Provided entries Block Start

theorem execJournalReplay_keeps (s : State) : KeepsRes execJournalReplay_mask s (execJournalReplay s) := by
  unfold execJournalReplay
  refine KeepsRes.ite ?_ ?_
  · exact KeepsRes.next (Keeps.refl _ _)
  extract_lets +onlyGivenNames y0
  have h1 : Keeps execJournalReplay_mask s y0 := Keeps.step (State.scanRange_keeps ..) (Keeps.step (State.scanRange_keeps ..)
      (Keeps.refl _ _))
  clear_value y0
  extract_lets +onlyGivenNames y2
  clear_value y2
  extract_lets +onlyGivenNames y3
  have h4 : Keeps execJournalReplay_mask s y3 := by
    unfold y3
    refine Keeps.foldl (fun t5 a6 => ?_) ?_
    · split
      · rename_i z7 z8 z9
        exact Keeps.step (State.applySnap_keeps ..) (Keeps.refl _ _)
      rename_i z10 z11
      exact Keeps.refl _ _
    exact h1
  clear_value y3
  extract_lets +onlyGivenNames y12
  clear_value y12
  extract_lets +onlyGivenNames y13
  clear_value y13
  split
  rename_i z14 z15 z16 z17
  extract_lets +onlyGivenNames y18
  clear_value y18
  extract_lets +onlyGivenNames y19
  clear_value y19
  extract_lets +onlyGivenNames y20
  have h21 : Keeps execJournalReplay_mask s y20 := by
    unfold y20
    refine Keeps.set_zones_flash (Keeps.ofFst z17 (KeepsFst.foldl (fun t22 a23 => ?_) ?_))
    · exact KeepsFst.mk (Keeps.step (State.applyRecord_keeps ..) (Keeps.refl _ _))
    exact KeepsFst.mk h4
  clear_value y20
  extract_lets +onlyGivenNames y24
  have h25 : Keeps execJournalReplay_mask s y24 := Keeps.step (State.raise_keeps ..) h21
  clear_value y24
  split
  · rename_i z26 z27 z28
    extract_lets +onlyGivenNames y29
    clear_value y29
    refine KeepsRes.next (Keeps.ite ?_ ?_)
    · exact Keeps.step (State.raise_keeps ..) h25
    exact h25
  rename_i z30 z31
  exact KeepsRes.next h25

def execJournalReclaim_mask : Nat := State.startErase_mask ||| State.snapshot_mask ||| State.journal_mask

theorem execJournalReclaim_keeps (s : State) : KeepsRes execJournalReclaim_mask s (execJournalReclaim s) := by
  unfold execJournalReclaim
  extract_lets +onlyGivenNames y0
  clear_value y0
  refine KeepsRes.ite ?_ ?_
  · split
    · rename_i z1 z2
      exact KeepsRes.next (Keeps.refl _ _)
    rename_i z3 z4 z5 z6 z7
    refine KeepsRes.ite ?_ ?_
    · exact KeepsRes.next (Keeps.refl _ _)
    extract_lets +onlyGivenNames y8
    clear_value y8
    extract_lets +onlyGivenNames y9
    clear_value y9
    extract_lets +onlyGivenNames y10
    clear_value y10
    extract_lets +onlyGivenNames y11
    clear_value y11
    extract_lets +onlyGivenNames y12
    clear_value y12
    extract_lets +onlyGivenNames y13
    clear_value y13
    extract_lets +onlyGivenNames y14
    clear_value y14
    refine KeepsRes.ite ?_ ?_
    · exact KeepsRes.next (Keeps.step (State.startErase_keeps ..) (Keeps.refl _ _))
    extract_lets +onlyGivenNames y15
    have h16 : Keeps execJournalReclaim_mask s y15 := by
      unfold y15
      refine Keeps.foldl (fun t17 a18 => ?_) ?_
      · exact Keeps.step (State.snapshot_keeps ..) (Keeps.refl _ _)
      exact Keeps.refl _ _
    clear_value y15
    refine KeepsRes.next (Keeps.foldl (fun t19 a20 => ?_) ?_)
    · exact Keeps.step (State.journal_keeps ..) (Keeps.refl _ _)
    exact h16
  exact KeepsRes.next (Keeps.refl _ _)

def execFrontierSearch_mask : Nat := State.settle_mask ||| State.searchZone_mask

theorem execFrontierSearch_keeps (d : Nat) (side : Fin 2) (layer : Fin 16) (zone : Fin 64) (found : List SlotRead) (s : State)
    : KeepsRes execFrontierSearch_mask s (execFrontierSearch d side layer zone found s) := by
  unfold execFrontierSearch
  extract_lets +onlyGivenNames y0
  clear_value y0
  refine KeepsRes.ite ?_ ?_
  · exact KeepsRes.next (Keeps.refl _ _)
  exact KeepsRes.next (Keeps.step (State.settle_keeps ..) (Keeps.step (State.searchZone_keeps ..) (Keeps.refl _ _)))

end Sys2Proof.Machine
end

Provided entries Block End

Action item:
The answer should be the first line of the material and every line after it through the line containing "rename_i z14 z15 z16 z17", exactly as written, and nothing else.

Exercise response:
theorem execJournalReplay_keeps (s : State) : KeepsRes execJournalReplay_mask s (execJournalReplay s) := by
  unfold execJournalReplay
  refine KeepsRes.ite ?_ ?_
  · exact KeepsRes.next (Keeps.refl _ _)
  extract_lets +onlyGivenNames y0
  have h1 : Keeps execJournalReplay_mask s y0 := Keeps.step (State.scanRange_keeps ..) (Keeps.step (State.scanRange_keeps ..)
      (Keeps.refl _ _))
  clear_value y0
  extract_lets +onlyGivenNames y2
  clear_value y2
  extract_lets +onlyGivenNames y3
  have h4 : Keeps execJournalReplay_mask s y3 := by
    unfold y3
    refine Keeps.foldl (fun t5 a6 => ?_) ?_
    · split
      · rename_i z7 z8 z9
        exact Keeps.step (State.applySnap_keeps ..) (Keeps.refl _ _)
      rename_i z10 z11
      exact Keeps.refl _ _
    exact h1
  clear_value y3
  extract_lets +onlyGivenNames y12
  clear_value y12
  extract_lets +onlyGivenNames y13
  clear_value y13
  split
  rename_i z14 z15 z16 z17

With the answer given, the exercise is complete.